Time to market is a crucial discussion to have early in the planning stages of a project. Balance between what can effectively be delivered and the time in which it is required can be tricky. We’ve all been part of projects that completely missed the mark because they were bloated with feature creep and destined to miss the timeline. You’ve also likely been part of the opposite project in which a product with an anemic set of features was delivered in time but missed the needs of the end users and deemed a failure.

Finding this balance requires early discussions, regular compromises and consistent agreement amongst the stakeholders on the project. We must come to a realistic set of expectations as to what the minimum set of features (sometimes referred to as the minimum viable product or MVP) is to make the first iteration of the product useable.
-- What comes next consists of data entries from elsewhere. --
-- ==== Sys2Proof/Machine/SingleOperand.lean ====
section
/-! DEFINITION. Single-operand instructions (42_single_operand.md R180 to R192). -/

namespace Sys2Proof.Machine

/-- R181: CLR. The destination is not read. -/
def execClr (dst : Operand) (s : State) : Host.Outcome State Fault Refusal :=
  (storeOp .word dst aluClr s).outcome

/-- R181: CLRB. The destination is not read. -/
def execClrb (dst : Operand) (s : State) : Host.Outcome State Fault Refusal :=
  (storeOp .byte dst aluClr s).outcome

/-- R182: COM. -/
def execCom (dst : Operand) (s : State) : Host.Outcome State Fault Refusal :=
  (singleOp .word dst (aluCom .word) s).outcome

/-- R182: COMB. -/
def execComb (dst : Operand) (s : State) : Host.Outcome State Fault Refusal :=
  (singleOp .byte dst (aluCom .byte) s).outcome

/-- R183: INC. -/
def execInc (dst : Operand) (s : State) : Host.Outcome State Fault Refusal :=
  (singleOp .word dst (aluInc .word) s).outcome

/-- R183: INCB. -/
def execIncb (dst : Operand) (s : State) : Host.Outcome State Fault Refusal :=
  (singleOp .byte dst (aluInc .byte) s).outcome

/-- R184: DEC. -/
def execDec (dst : Operand) (s : State) : Host.Outcome State Fault Refusal :=
  (singleOp .word dst (aluDec .word) s).outcome

/-- R184: DECB. -/
def execDecb (dst : Operand) (s : State) : Host.Outcome State Fault Refusal :=
  (singleOp .byte dst (aluDec .byte) s).outcome

/-- R185: NEG. -/
def execNeg (dst : Operand) (s : State) : Host.Outcome State Fault Refusal :=
  (singleOp .word dst (aluNeg .word) s).outcome

/-- R185: NEGB. -/
def execNegb (dst : Operand) (s : State) : Host.Outcome State Fault Refusal :=
  (singleOp .byte dst (aluNeg .byte) s).outcome

/-- R186: TST. -/
def execTst (dst : Operand) (s : State) : Host.Outcome State Fault Refusal :=
  (testOp .word dst (aluTst .word) s).outcome

/-- R186: TSTB. -/
def execTstb (dst : Operand) (s : State) : Host.Outcome State Fault Refusal :=
  (testOp .byte dst (aluTst .byte) s).outcome

/-- R187: ASR. -/
def execAsr (dst : Operand) (s : State) : Host.Outcome State Fault Refusal :=
  (singleOp .word dst (aluAsr .word) s).outcome

/-- R187: ASRB. -/
def execAsrb (dst : Operand) (s : State) : Host.Outcome State Fault Refusal :=
  (singleOp .byte dst (aluAsr .byte) s).outcome

/-- R188: ASL. -/
def execAsl (dst : Operand) (s : State) : Host.Outcome State Fault Refusal :=
  (singleOp .word dst (aluAsl .word) s).outcome

/-- R188: ASLB. -/
def execAslb (dst : Operand) (s : State) : Host.Outcome State Fault Refusal :=
  (singleOp .byte dst (aluAsl .byte) s).outcome

/-- R189: ROR. -/
def execRor (dst : Operand) (s : State) : Host.Outcome State Fault Refusal :=
  (singleOp .word dst (aluRor .word) s).outcome

/-- R189: RORB. -/
def execRorb (dst : Operand) (s : State) : Host.Outcome State Fault Refusal :=
  (singleOp .byte dst (aluRor .byte) s).outcome

/-- R190: ROL. -/
def execRol (dst : Operand) (s : State) : Host.Outcome State Fault Refusal :=
  (singleOp .word dst (aluRol .word) s).outcome

/-- R190: ROLB. -/
def execRolb (dst : Operand) (s : State) : Host.Outcome State Fault Refusal :=
  (singleOp .byte dst (aluRol .byte) s).outcome

/-- R191: SWAB. -/
def execSwab (dst : Operand) (s : State) : Host.Outcome State Fault Refusal :=
  (singleOp .word dst aluSwab s).outcome

end Sys2Proof.Machine
end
Through years of poor expectation setting, we’ve trained many of our business users to ask for everything they could possibly imagine in the first release of the product – knowing full well that they’ll receive some smaller percentage of those items. While there is no harm in initially mapping out the full set of features, the hard part comes during the prioritization of that list and selection of the MVP.

Start approaching prioritization from the MVP angle. Let’s come to an agreement on the core set of features that can be developed and delivered as quickly as possible. Get those into production and the hands of users. This will allow us to start taking advantage of the value they provide as early as possible.

We also must acknowledge that we’ll learn more as the project progresses. New features will be added to this list and other features will fall off as less important. This is expected (actually, desired) as we know this means the team is actively learning from using the product. Quick follow-on releases will continue increasing the feature set and be welcomed by your audience.

This approach, along with the predictability of your project team, will lead to a faster time-to-market in almost every case. It will allow your end-users to begin capturing value from the investment quicker and give them productivity gains on an incremental basis.